Friday, March 30, 2018

Edward Albee


Who's Afraid of Virginia Woolf? is one of those plays that can't be avoided. And while I haven't seen it in the theater, I have just finished reading it in print. I was not disappointed. 

Part of what I enjoyed most about the play is its sense of movement: Albee proceeds at a steady clip, and the play, while long, does not drag. This is all the more impressive, I think, because it includes only four characters. 

And then there's Albee's facility for dialogue: there are exchanges here which pop, and which must be quite funny on the stage. Meanwhile, there are others -- especially involving the older of the two couples, George and Martha -- which are pointed and sad, and which must evoke emotion when performed. 

I know the third and final act of Who's Afraid is thought to be the most famous -- with its unexpected ending, and its thematic resolution. I enjoyed this section, true, but I did not necessary find it the most compelling.

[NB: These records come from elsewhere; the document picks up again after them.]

-- ==== Sys2Proof/Machine/Precision.lean ====
section
/-! DEFINITION. The precision units (R96 to R99): types 0x58 to 0x5B; and how a stage reads whole operands and writes
whole tensors. -/

namespace Sys2Proof.Machine

/-! ### Operands and results -/

/-- The ranges of a whole operand: data, and with a header its scale lines and zero-point lines. -/
def Opnd.ranges (o : Opnd) (off soff : Nat) (h : List Byte) : List (Nat × Nat × Nat) :=
  let r := o.top.getD o.rows
  (off, o.addr, { o with rows := r }.bytes) ::
  (if o.isBlk then
    [(soff, o.scale, scaleBytes (r * o.bpr)),
     (soff, o.scale + scaleBytes (o.rows * o.bpr),
      if bitAt (numAt h 7 1) 0 ∧ o.table.isNone then 64 * ceilDiv (r * o.bpr) 60 else 0)]
   else [])

/-- The ranges of an operand's rows from r on, header left out: what a later reading of them fetches. -/
def Opnd.again (o : Opnd) (off soff : Nat) (h : List Byte) (r : Nat) : List (Nat × Nat × Nat) :=
  let n := o.top.getD o.rows
  let skip := { o with rows := r }.bytes
  let lines (per : Nat) : Nat := ceilDiv (n * o.bpr) per - r * o.bpr / per
  (off, o.addr + skip, { o with rows := n }.bytes - skip) ::
  (if o.isBlk then
    [(soff, o.scale + 64 + 64 * (r * o.bpr / 30), 64 * lines 30),
     (soff, o.scale + scaleBytes (o.rows * o.bpr) + 64 * (r * o.bpr / 60),
      if bitAt (numAt h 7 1) 0 ∧ o.table.isNone then 64 * lines 60 else 0)]
   else [])

/-- Fetch whole operands and read their rows, or reject at the first failure (R161, R318, R325); what reading met is
counted. Each is (field offset, scale field offset, slot, operand, header). -/
def Core.readAll (c : Core) (d src : Nat) (nfp : Bool) :
    List (Nat × Nat × Nat × Opnd × List Byte) → List (List (List Num)) → (List (List (List Num)) → Core → Core) → Core
  | [], acc, k => k acc.reverse c
  | (off, soff, slot, o, h) :: rest, acc, k =>
    match c.fetchAll (o.ranges off soff h) with
    | (c, some (f, e)) => c.rejectAccess d src f e
    | (c, none) =>
      let (rows, seen) := c.readRows o h nfp
      match seen.skew with
      | some e => c.rejectSkew d src slot e
      | none =>
        let c := c.countSeen d src seen
        if c.live d then c.readAll d src nfp rest (rows :: acc) k else c

/-- Where a stage writes a tensor: field offsets, addresses, format, latch, rounding, generator key, producer tag, die;
rows and elements of a span. -/
structure Dest where
  off : Nat
  soff : Nat
  addr : Nat
  scale : Nat
  fmt : Nat
  lat : Latch
  mode : Nat
  key : Nat
  tag : Nat
  die : Nat
  accum : Bool
  rg : Nat := 8
  kg : Nat := 4096
  deriving DecidableEq, Repr

/-- Write one row of an element format, with ACCUM adding what stands there (in FP32). -/
def Core.putRow (c : Core) (d src : Nat) (nfp : Bool) (t : Dest) (e : Elem) (cols row : Nat) (xs : List Num) : Core :=
  let i0 := row * cols
  let w := e.width
  let a := t.addr + i0 * w / 8
  let n := ceilDiv (i0 * w % 8 + xs.length * w) 8
  match c.lbad a n with
  | some b => c.rejectAccess d src t.off b
  | none =>
    let c := if t.accum then c.ltouch a n else c
    if t.accum ∧ c.lpoisoned a n then c.rejectAccess d src t.off (0x9011, a)
    else
      let old := if t.accum then (unpack w xs.length (c.lread a n)).map e.decode else []
      let xs := if t.accum then (xs.zip old).map fun p => fadd p.1 p.2 else xs
      let cs := convElemsTo e nfp t.mode t.key t.lat.role i0 xs
      let c := c.countConv (elemTally xs cs)
      let c := c.countSeen d src { nonfin := (xs.filter Num.nonFinite).length }
      if c.live d then c.putCodes a (i0 * w % 8) w (cs.map Conv.code) else c

/-- Write a tensor a stage has computed: in a block format through the converters, else row by row. -/
def Core.writeRows (c : Core) (d src : Nat) (nfp : Bool) (t : Dest) (cols : Nat) (rows : List (List Num)) : Core :=
  match blkOfCode t.fmt, elemOfCode t.fmt with
  | some _, _ =>
    let bpr := ceilDiv cols 32
    let c := c.openTensor d src t.soff t.scale t.fmt t.tag rows.length bpr
    if c.live d then
      let tgt : Target :=
        { fmt := t.fmt, rmode := t.mode, nfp := nfp, scale := t.scale, key := t.key, role := t.lat.role, tag := t.tag
          blocks := rows.length * bpr }
      c.addSpans (valueSpans d t.die t.lat tgt cols t.addr 0 t.rg t.kg rows)
    else c
  | none, some e =>
    (rows.zipIdx).foldl (fun c p => if c.live d then c.putRow d src nfp t e cols p.2 p.1 else c) c
  | none, none => c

For me, this was the second section -- "Walpurgisnacht" -- during which the characters are inverted, and the younger of the two couples is exposed for characteristics we might not expect: , frailty and hypocrisy, among them. 

For me, this wasn't a play at the same level of O'Neill or Ionesco, for instance, but there is something here that's lasting, there's a sense in which Albee has laid bare the games we play: he's exposed them and their meaning, and in so doing, has made clear that those games are the things, however imagined, however strained, which keep us sane.